/-- R359: a write of a partition register at an offset. -/
def writePart (part off : Nat) (v : Word) (s : State) : State :=
  let pt := partOf s part
  if off = 0x000 then
    if holdsJob s part then s
    else [0, 1, 2, 3].foldl (fun s i => passGang part (bitsW v (8 * i) 8) s)
      (setPart s part { pt with pgang := v &&& 0xFFFF_FFFF })
  else if off = 0x008 then
    if holdsJob s part ∨ bitsW v 0 16 ≠ 0 ∨ bitsW v 32 16 ≠ 0 then s
    else (windowPieces 0 v).foldl (fun s k => passPiece part k s) (setPart s part { pt with psump0 := v })
  else if off = 0x010 then
    if holdsJob s part ∨ bitsW v 0 16 ≠ 0 ∨ bitsW v 32 16 ≠ 0 then s
    else (windowPieces 1 v).foldl (fun s k => passPiece part k s) (setPart s part { pt with psump1 := v })
  else if 0x018 ≤ off ∧ off ≤ 0x070 ∧ off % 8 = 0 then
    setPart s part { pt with quota := pt.quota.set ((off - 0x018) / 8 % 12) (v &&& 0xFFFF_FFFF)
                                       (Nat.mod_lt _ (by decide)) }
  else if off = 0x078 then setPart s part { pt with pring := v }
  else if off = 0x080 then setPart s part { pt with prhead := v &&& 0xFFF }
  else if off = 0x090 then if bitW v 0 then askSwapOut part s else swapIn part s
  else if off = 0x098 then setPart s part { pt with ppeer := v &&& 0xFFFF }
  else if off = 0x0A0 then if holdsJob s part then s else setPart s part { pt with ppriv := v &&& 1 }
  else s

/-- R372: the spill area of a die holds saved state. -/
def spillBusy (s : State) (die : Nat) : Bool :=
  spillUsed s die != 0

/-- R372: the spill area lies in the stacks of its own die. -/
def spillOk (die : Nat) (b n : Word) : Bool :=
  let base := bitsW b 16 26 * 2 ^ 16
  let len := bitsW n 0 32 * 2 ^ 16
  len == 0 || (base / 2 ^ 37 / 6 == die && decide (base / 2 ^ 37 < 12) &&
    decide (base % 2 ^ 37 + len ≤ Config.stackBytes))

/-- R372: a write of SPILLB or SPILLN. -/
def writeSpill (die : Nat) (b n : Word) (s : State) : State :=
  if spillBusy s die || !spillOk die b n then s
  else setDie s die { dieAt s die with spillB := b, spillN := n }

/-- R407: a write of 1 to go starts the verification of the staged image in LOCKED or REJECTED. DESIGN CHOICE (log 16): it clears
reason. -/
def firmwareGo (s : State) : State :=
  if s.fwState = 0 ∨ s.fwState = 3 then { s with fwState := 1, fwReason := 0 } else s

/-- R411: a write of 16 to 512 sets a die's limit; any other leaves it. -/
def writeDidt (die : Nat) (v : Word) (s : State) : State :=
  if 16 ≤ bitsW v 0 10 ∧ bitsW v 0 10 ≤ 512 then setDie s die { dieAt s die with didt := v &&& 0x3FF } else s

/-- R412: a write of TELCTL; turning sampling on resets n on both dies. -/
def writeTelctl (v : Word) (s : State) : State :=
  let on := bitW v 0 && !bitW s.telctl 0
  { s with telctl := v &&& 0x1F, dies := if on then s.dies.map (fun d => { d with teln := 0 }) else s.dies }

/-- A write of a register at an offset of BAR0 of the physical function (R319, R359, R372, R406, R407). -/
def writeReg (off : Nat) (v : Word) (s : State) : State :=
  if off < 0x2_0000 then writePart (off / 0x1000) (off % 0x1000) v s
  else match counterHome off with
  | some home => { s with evicted := smSet 0 s.evicted home v }
  | none =>
  if off = 0x3_0000 then
    if s.fwState = 0 ∨ s.fwState = 3 then { s with fwaddr := v &&& 0x3FF_FFFF_F000 } else s
  else if off = 0x3_0008 then
    if s.fwState = 0 ∨ s.fwState = 3 then { s with fwlen := v &&& 0x7FF_FFFF } else s
  else if off = 0x3_0010 then if bitW v 0 then firmwareGo s else s
  else if off = 0x3_0020 then writeDidt 0 v s
  else if off = 0x3_0028 then writeDidt 1 v s
  else if off = 0x3_0040 then { s with telbase := v &&& ~~~0xFFF }
  else if off = 0x3_0048 then writeTelctl v s
  else if off = 0x3_0060 then writeSpill 0 (v &&& 0x3FF_FFFF_0000) (dieAt s 0).spillN s
  else if off = 0x3_0068 then writeSpill 0 (dieAt s 0).spillB (v &&& 0xFFFF_FFFF) s
  else if off = 0x3_0070 then writeSpill 1 (v &&& 0x3FF_FFFF_0000) (dieAt s 1).spillN s
  else if off = 0x3_0078 then writeSpill 1 (dieAt s 1).spillB (v &&& 0xFFFF_FFFF) s
  else if 0x3_0100 ≤ off ∧ off < 0x3_0100 + 16 * 12 ∧ off % 8 = 0 then
    writePool ((off - 0x3_0100) / 16) (off % 16 == 8) v s
  else s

☆ ☆ ☆ ☆

What you will do » In full and word for word, give the listing above again.

Answer to the problem »
/-- R359: a write of a partition register at an offset. -/
def writePart (part off : Nat) (v : Word) (s : State) : State :=
  let pt := partOf s part
  if off = 0x000 then
    if holdsJob s part then s
    else [0, 1, 2, 3].foldl (fun s i => passGang part (bitsW v (8 * i) 8) s)
      (setPart s part { pt with pgang := v &&& 0xFFFF_FFFF })
  else if off = 0x008 then
    if holdsJob s part ∨ bitsW v 0 16 ≠ 0 ∨ bitsW v 32 16 ≠ 0 then s
    else (windowPieces 0 v).foldl (fun s k => passPiece part k s) (setPart s part { pt with psump0 := v })
  else if off = 0x010 then
    if holdsJob s part ∨ bitsW v 0 16 ≠ 0 ∨ bitsW v 32 16 ≠ 0 then s
    else (windowPieces 1 v).foldl (fun s k => passPiece part k s) (setPart s part { pt with psump1 := v })
  else if 0x018 ≤ off ∧ off ≤ 0x070 ∧ off % 8 = 0 then
    setPart s part { pt with quota := pt.quota.set ((off - 0x018) / 8 % 12) (v &&& 0xFFFF_FFFF)
                                       (Nat.mod_lt _ (by decide)) }
  else if off = 0x078 then setPart s part { pt with pring := v }
  else if off = 0x080 then setPart s part { pt with prhead := v &&& 0xFFF }
  else if off = 0x090 then if bitW v 0 then askSwapOut part s else swapIn part s
  else if off = 0x098 then setPart s part { pt with ppeer := v &&& 0xFFFF }
  else if off = 0x0A0 then if holdsJob s part then s else setPart s part { pt with ppriv := v &&& 1 }
  else s

/-- R372: the spill area of a die holds saved state. -/
def spillBusy (s : State) (die : Nat) : Bool :=
  spillUsed s die != 0

/-- R372: the spill area lies in the stacks of its own die. -/
def spillOk (die : Nat) (b n : Word) : Bool :=
  let base := bitsW b 16 26 * 2 ^ 16
  let len := bitsW n 0 32 * 2 ^ 16
  len == 0 || (base / 2 ^ 37 / 6 == die && decide (base / 2 ^ 37 < 12) &&
    decide (base % 2 ^ 37 + len ≤ Config.stackBytes))

/-- R372: a write of SPILLB or SPILLN. -/
def writeSpill (die : Nat) (b n : Word) (s : State) : State :=
  if spillBusy s die || !spillOk die b n then s
  else setDie s die { dieAt s die with spillB := b, spillN := n }

/-- R407: a write of 1 to go starts the verification of the staged image in LOCKED or REJECTED. DESIGN CHOICE (log 16): it clears
reason. -/
def firmwareGo (s : State) : State :=
  if s.fwState = 0 ∨ s.fwState = 3 then { s with fwState := 1, fwReason := 0 } else s

/-- R411: a write of 16 to 512 sets a die's limit; any other leaves it. -/
def writeDidt (die : Nat) (v : Word) (s : State) : State :=
  if 16 ≤ bitsW v 0 10 ∧ bitsW v 0 10 ≤ 512 then setDie s die { dieAt s die with didt := v &&& 0x3FF } else s

/-- R412: a write of TELCTL; turning sampling on resets n on both dies. -/
def writeTelctl (v : Word) (s : State) : State :=
  let on := bitW v 0 && !bitW s.telctl 0
  { s with telctl := v &&& 0x1F, dies := if on then s.dies.map (fun d => { d with teln := 0 }) else s.dies }

/-- A write of a register at an offset of BAR0 of the physical function (R319, R359, R372, R406, R407). -/
def writeReg (off : Nat) (v : Word) (s : State) : State :=
  if off < 0x2_0000 then writePart (off / 0x1000) (off % 0x1000) v s
  else match counterHome off with
  | some home => { s with evicted := smSet 0 s.evicted home v }
  | none =>
  if off = 0x3_0000 then
    if s.fwState = 0 ∨ s.fwState = 3 then { s with fwaddr := v &&& 0x3FF_FFFF_F000 } else s
  else if off = 0x3_0008 then
    if s.fwState = 0 ∨ s.fwState = 3 then { s with fwlen := v &&& 0x7FF_FFFF } else s
  else if off = 0x3_0010 then if bitW v 0 then firmwareGo s else s
  else if off = 0x3_0020 then writeDidt 0 v s
  else if off = 0x3_0028 then writeDidt 1 v s
  else if off = 0x3_0040 then { s with telbase := v &&& ~~~0xFFF }
  else if off = 0x3_0048 then writeTelctl v s
  else if off = 0x3_0060 then writeSpill 0 (v &&& 0x3FF_FFFF_0000) (dieAt s 0).spillN s
  else if off = 0x3_0068 then writeSpill 0 (dieAt s 0).spillB (v &&& 0xFFFF_FFFF) s
  else if off = 0x3_0070 then writeSpill 1 (v &&& 0x3FF_FFFF_0000) (dieAt s 1).spillN s
  else if off = 0x3_0078 then writeSpill 1 (dieAt s 1).spillB (v &&& 0xFFFF_FFFF) s
  else if 0x3_0100 ≤ off ∧ off < 0x3_0100 + 16 * 12 ∧ off % 8 = 0 then
    writePool ((off - 0x3_0100) / 16) (off % 16 == 8) v s
  else s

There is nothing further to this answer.